▽

/-- PAGE_SEARCH_READ_DONE, ENTRY_WRITE_DONE, PAGE_CLOSE_DONE, SWEEP_EXPIRY_AT_MRU and FLUSH_RECORDS, and the writer (R155,
R161 to R164, R166). FOR_PART opens the page sought; an entry written leaves the queue, counts a LINE as written and lets the
pending stop in; a page closed is handed to the host, its owner written last. A FLUSH of an open page with entries waits for
its close; any other is DONE with 0 (log 26). The writer takes one entry or close mark at a time, and only the head of the
queue. A close mark's GAP, the one its period has pending when the writer reaches the mark, is written ahead of the mark, and
no later period's; where a later period has begun, it carries the chainage seen and run time of its period's end, and where it
finds no room it stays pending with the next period's (log 27); records are quiet only with the records mode OFF (log 28) and whatever the reference cycle (log 46(f)). While a page operation is in
flight nothing more is begun (log 46(e)). In STOPPING a search is made whenever an entry is ready and no page is open (log
43), and what the end of a drain discards posts no note (log 25). The bytes of an entry and of a page's header are those of
12.6; the bit each LINE flag takes is log 47, the 0 of a console mark's stamp log 44. -/
def Obligations.PagesAreFoundFilledAndHanded : Prop :=
  (∀ (s : State) (host : HostWrites) (i : Nat), s.mru.op = .search i →
    let u := s.hostWrite host
    let m : Mru := { s.mru with op := .none }
    let forPart := leNat (u.regionRead (s.rif.layoutCopy.ringOffset + 4096 * i) 1) = 1
    (forPart → exec (.pageSearchReadDone host) s = .next (State.drive { u with mru := { m with
      openPage := some ⟨i, s.mru.nextPage, 0, [], 0, 0, 0⟩, nextPage := s.mru.nextPage + 1, lossReported := false
      searchIndex := (i + 1) % s.rif.layoutCopy.pageCount } } false)) ∧
    (¬ forPart → s.mru.runSeen ≠ .stopping → exec (.pageSearchReadDone host) s = .next { u with mru := m }) ∧
    (¬ forPart → s.mru.runSeen = .stopping → exec (.pageSearchReadDone host) s = .next (State.drive { u with mru := { m with
      linesLost := s.mru.linesLost + BitVec.ofNat 32 s.mru.linesQueued, pendingGap := none, pendingStop := none
      queue := s.mru.queue.filterMap fun i => match i with
        | .entry _ | .stopPlace => none
        | .closePast left => some (.closePast { left with gap := none })
        | .linePlace | .closeMark | .closeDue => some i } } false))) ∧
  (∀ (s : State) (sequence : Word) (e : Entry) (tail : List QueueItem) (p : OpenPage),
    s.mru.op = .entryWrite sequence → s.mru.queue = .entry e :: tail → s.mru.openPage = some p →
    let u := s.writeDone .page
    let page : OpenPage := ⟨p.ringIndex, p.pageSequence, p.entryCount + 1, p.area ++ e.bytes sequence,
      if p.entryCount = 0 then sequence else p.firstSequence,
      if p.entryCount = 0 then e.chainage else p.firstChainage, e.chainage⟩
    let written (x : Entry) : Word := match x with | .line _ => s.mru.linesWritten + 1 | _ => s.mru.linesWritten
    let m : Mru := { s.mru with op := .none, queue := tail, openPage := some page, linesWritten := written e }
    (s.mru.pendingStop = none ∨ 16 ≤ m.entriesQueued → exec .entryWriteDone s = .next (State.drive { u with mru := m } false)) ∧
    (∀ stop, s.mru.pendingStop = some stop → m.entriesQueued < 16 →
      exec .entryWriteDone s = .next (State.drive { u with mru := { m with
        pendingStop := none, queue := tail.map fun i => if i = .stopPlace then .entry (.stop stop) else i } } false))) ∧
  (∀ (s : State) (closedBy : ClosedBy) (p : OpenPage), s.mru.op = .close closedBy → s.mru.openPage = some p →
    let u : State := State.requestRewrite { s.writeDone .page with
      mru := { s.mru with op := .none, openPage := none }
      rif := { s.rif with pagesHanded := s.rif.pagesHanded + 1, attention := s.rif.attention ||| Cause.page.mask } }
    (s.mru.flushing = false → exec .pageCloseDone s = .next { u with mru := { u.mru with op := .search s.mru.searchIndex } }) ∧
    (s.mru.flushing = true →
      let v := State.finishDone { u with mru := { u.mru with flushing := false } } p.pageSequence false false false
      exec .pageCloseDone s = .next { v with mru := { v.mru with op := .search s.mru.searchIndex } })) ∧
  (∀ (s : State) (rest : List Waiting), s.FirstWaiting (fun h => h = .sweepExpiry) .sweepExpiry rest →
    exec .sweepExpiryAtMru s = .next (State.drive { s with inbox := rest } true)) ∧
  (∀ (s : State) (o : Order), s.orderOf .flushRecords = some o →
    (∀ p, s.mru.openPage = some p → 0 < p.entryCount → exec .flushRecords s = .next (State.drive { s with
      mru := { s.mru with flushing := true }
      bdr := { s.bdr with execution := s.bdr.execution.map fun e => { e with phase := .inFlight } } } false)) ∧
    (∀ p, s.mru.openPage = some p → p.entryCount = 0 →
      exec .flushRecords s = .next (s.finishDone 0 false false false)) ∧
    (s.mru.openPage = none → s.mru.op ≠ .none → exec .flushRecords s = .next (s.finishDone 0 false false false)) ∧
    (s.mru.openPage = none → s.mru.op = .none → exec .flushRecords s = .next (State.finishDone
      { s with mru := { s.mru with op := .search s.mru.searchIndex } } 0 false false false))) ∧
  (∀ (s : State) (search : Bool),
    let put (m : Mru) : State := { s with mru := m }
    let page (p : OpenPage) : Nat := s.rif.layoutCopy.ringOffset + 4096 * p.ringIndex
    let close (m : Mru) (closedBy : ClosedBy) : State := State.issueWrite (put { m with op := .close closedBy }) .page
      (match m.openPage with | some p => [(page p + 1, p.header closedBy), (page p, [2])] | none => [])
    let holds := ∃ p, s.mru.openPage = some p ∧ 0 < p.entryCount
    (s.mru.op ≠ .none → s.drive search = s) ∧
    (s.mru.op = .none → s.mru.flushing = true → s.drive search = close s.mru .flush) ∧
    (s.mru.op = .none → s.mru.flushing = false →
      (∀ i tail, s.mru.queue = i :: tail → i = .linePlace ∨ i = .stopPlace ∨ (∃ c t, i = .entry (.stop ⟨c, t, none⟩)) →
        s.drive search = s) ∧
      (∀ e tail, s.mru.queue = .entry e :: tail → (∀ c t, e ≠ .stop ⟨c, t, none⟩) →
        (∀ p, s.mru.openPage = some p →
          (e.length ≤ 4064 - p.area.length → s.drive search =
            State.issueWrite (put { s.mru with op := .entryWrite s.mru.nextEntry, nextEntry := s.mru.nextEntry + 1 }) .page
              [(page p + 32 + p.area.length, e.bytes s.mru.nextEntry)]) ∧
          (4064 - p.area.length < e.length → s.drive search = close s.mru .full)) ∧
        (s.mru.openPage = none →
          (search = true ∨ s.mru.runSeen = .stopping →
            s.drive search = put { s.mru with op := .search s.mru.searchIndex }) ∧
          (search = false → s.mru.runSeen ≠ .stopping → s.drive search = s))) ∧
      (∀ tail, s.mru.queue = .closeMark :: tail →
        (∀ g, s.mru.pendingGap = some g → s.mru.entriesQueued < 16 → s.drive search = State.drive (put { s.mru with
          pendingGap := none
          queue := .entry (.gap s.mru.chainageSeen s.rif.runTime g.lost g.missed g.reason) :: .closeDue :: tail }) true)) ∧
      (∀ tail left g, s.mru.queue = .closePast left :: tail → left.gap = some g → s.mru.entriesQueued < 16 →
        s.drive search = State.drive (put { s.mru with
          queue := .entry (.gap left.chainage left.runTime g.lost g.missed g.reason) :: .closeDue :: tail }) true) ∧
      (∀ tail,
        let passes (m : Mru) : Prop :=
          (holds → s.drive search = close m (if s.mru.runSeen = .stopping then .stop else .state)) ∧
          (¬ holds → s.drive search = State.drive (put m) search)
        (s.mru.queue = .closeDue :: tail ∨ (∃ left, s.mru.queue = .closePast left :: tail ∧ left.gap = none) ∨
            s.mru.queue = .closeMark :: tail ∧ (s.mru.pendingGap = none ∨ 16 ≤ s.mru.entriesQueued) →
          passes { s.mru with queue := tail }) ∧
        (∀ left g, s.mru.queue = .closePast left :: tail → left.gap = some g → 16 ≤ s.mru.entriesQueued →
          passes (Mru.carryGap { s.mru with queue := tail } g))) ∧
      (s.mru.queue = [] →
        let quiet := s.mru.runSeen = .stopping ∧ s.mru.recordsSeen = .off ∧ s.mru.line = none ∧ s.mru.pendingStop = none
        (¬ quiet → s.drive search = s) ∧
        (quiet → holds → s.drive search = close s.mru .stop) ∧
        (quiet → ¬ holds → s.drive search = { s with rif := { s.rif with recordsQuiet := true } })))) ∧
  (∀ (m : Mru) (g : PendingGap),
    let joined (later : Option PendingGap) : PendingGap := match later with
      | some h => ⟨g.lost + h.lost, g.missed + h.missed, g.reason⟩
      | none => g
    let noneLeft (q : List QueueItem) : Prop := ∀ left, .closePast left ∉ q
    (noneLeft m.queue → m.carryGap g = { m with pendingGap := some (joined m.pendingGap) }) ∧
    (∀ pre left rest, m.queue = pre ++ .closePast left :: rest → noneLeft pre → m.carryGap g =
      { m with queue := pre ++ .closePast { left with gap := some (joined left.gap) } :: rest })) ∧
  (∀ (e : Entry) (sequence : Word), (∀ x, e = .line x → x.points.length ≤ 64) →
    (e.bytes sequence).length = e.length ∧ e.length % 4 = 0 ∧ 28 ≤ e.length ∧ e.length ≤ 156 ∧
    (e.bytes sequence).take 12 = e.header sequence ∧
    leNat (((e.bytes sequence).drop 12).take 2) =
      (crc16 ((e.bytes sequence).take 12 ++ (e.bytes sequence).drop 14)).toNat) ∧
  (∀ (e : Entry) (sequence : Word), (∀ x, e = .line x → x.points.length ≤ 64) →
    let field (offset length : Nat) : Nat := leNat (((e.bytes sequence).drop offset).take length)
    let zerosFrom (n : Nat) : Prop := ∀ i, n ≤ i → i < e.length → (e.bytes sequence)[i]? = some 0
    let common (chainage runTime : Word) : Prop := field 1 1 = e.length ∧ field 2 1 = sequence.toNat % 2 ^ 8 ∧
      field 4 4 = chainage.toNat ∧ field 8 4 = runTime.toNat
    (∀ l, e = .line l →
      common l.line.chainage l.line.runTime ∧ e.length = (28 + 2 * l.points.length + 3) / 4 * 4 ∧
      field 0 1 = 4 * l.line.afterStop.toNat + 8 * l.line.stale.toNat + 16 * l.line.unplaced.toNat + 32 * l.cold.toNat +
        64 * l.spread.toNat ∧
      field 3 1 = l.coldCount % 2 ^ 8 ∧ field 14 1 = l.line.windowFirst % 2 ^ 8 ∧ field 15 1 = l.line.windowCount % 2 ^ 8 ∧
      field 16 2 = l.line.halfLeft % 2 ^ 16 ∧ field 18 2 = l.line.halfRight % 2 ^ 16 ∧
      field 20 2 = (BitVec.ofInt 16 l.mean).toNat ∧ field 22 1 = l.minIndex % 2 ^ 8 ∧ field 23 1 = l.maxIndex % 2 ^ 8 ∧
      field 24 4 = l.line.sequence.toNat ∧ (∀ i p, l.points[i]? = some p → field (28 + 2 * i) 2 = p.toNat) ∧
      zerosFrom (28 + 2 * l.points.length)) ∧
    (∀ x, e = .stop x →
      common x.chainage x.runTime ∧ e.length = 32 ∧ field 0 1 = 1 ∧ field 3 1 = 0 ∧ zerosFrom 19 ∧
      (∀ duration cause, x.ended = some (duration, cause) → field 14 4 = duration.toNat ∧
        field 18 1 = (match cause with | .auto => 1 | .order => 2)) ∧
      (x.ended = none → zerosFrom 14)) ∧
    (∀ chainage runTime code source, e = .mark chainage runTime code source →
      common chainage runTime ∧ e.length = 32 ∧ field 0 1 = 2 ∧ field 3 1 = 0 ∧ zerosFrom 20 ∧
      field 14 2 = code.toNat ∧ field 17 1 = 0 ∧
      (∀ stamp, source = .order stamp → field 16 1 = 1 ∧ field 18 2 = stamp.toNat) ∧
      (source = .console → field 16 1 = 2 ∧ field 18 2 = 0)) ∧
    (∀ chainage runTime lost missed reason, e = .gap chainage runTime lost missed reason →
      common chainage runTime ∧ e.length = 32 ∧ field 0 1 = 3 ∧ field 3 1 = 0 ∧ zerosFrom 23 ∧
      field 14 4 = lost.toNat ∧ field 18 4 = missed.toNat ∧
      field 22 1 = (match reason with | .queue => 1 | .busy => 2 | .spacing => 3 | .reference => 4 | .scanner => 5))) ∧
  (∀ (p : OpenPage) (closedBy : ClosedBy),
    let page : List Byte := 2 :: p.header closedBy
    let field (offset length : Nat) : Nat := leNat ((page.drop offset).take length)
    page.length = 32 ∧ field 1 1 = (match closedBy with | .full => 1 | .flush => 2 | .state => 3 | .stop => 4) ∧
    field 2 2 = p.entryCount % 2 ^ 16 ∧ field 4 4 = p.pageSequence.toNat ∧ field 8 4 = p.firstSequence.toNat ∧
    field 12 4 = p.firstChainage.toNat ∧ field 16 4 = p.lastChainage.toNat ∧ field 20 2 = p.area.length % 2 ^ 16 ∧
    field 22 2 = (crc16 ((page.drop 1).take 21 ++ p.area)).toNat ∧ field 24 8 = 0)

△

▸ What you need to do: What is needed is a verbatim copy of every line in the records above from the one containing "(4064 - p.area.length" down to the one containing "let quiet := s.mru.runSeen", both included, and nothing more.

▸ Solution for this exercise:
          (4064 - p.area.length < e.length → s.drive search = close s.mru .full)) ∧
        (s.mru.openPage = none →
          (search = true ∨ s.mru.runSeen = .stopping →
            s.drive search = put { s.mru with op := .search s.mru.searchIndex }) ∧
          (search = false → s.mru.runSeen ≠ .stopping → s.drive search = s))) ∧
      (∀ tail, s.mru.queue = .closeMark :: tail →
        (∀ g, s.mru.pendingGap = some g → s.mru.entriesQueued < 16 → s.drive search = State.drive (put { s.mru with
          pendingGap := none
          queue := .entry (.gap s.mru.chainageSeen s.rif.runTime g.lost g.missed g.reason) :: .closeDue :: tail }) true)) ∧
      (∀ tail left g, s.mru.queue = .closePast left :: tail → left.gap = some g → s.mru.entriesQueued < 16 →
        s.drive search = State.drive (put { s.mru with
          queue := .entry (.gap left.chainage left.runTime g.lost g.missed g.reason) :: .closeDue :: tail }) true) ∧
      (∀ tail,
        let passes (m : Mru) : Prop :=
          (holds → s.drive search = close m (if s.mru.runSeen = .stopping then .stop else .state)) ∧
          (¬ holds → s.drive search = State.drive (put m) search)
        (s.mru.queue = .closeDue :: tail ∨ (∃ left, s.mru.queue = .closePast left :: tail ∧ left.gap = none) ∨
            s.mru.queue = .closeMark :: tail ∧ (s.mru.pendingGap = none ∨ 16 ≤ s.mru.entriesQueued) →
          passes { s.mru with queue := tail }) ∧
        (∀ left g, s.mru.queue = .closePast left :: tail → left.gap = some g → 16 ≤ s.mru.entriesQueued →
          passes (Mru.carryGap { s.mru with queue := tail } g))) ∧
      (s.mru.queue = [] →
        let quiet := s.mru.runSeen = .stopping ∧ s.mru.recordsSeen = .off ∧ s.mru.line = none ∧ s.mru.pendingStop = none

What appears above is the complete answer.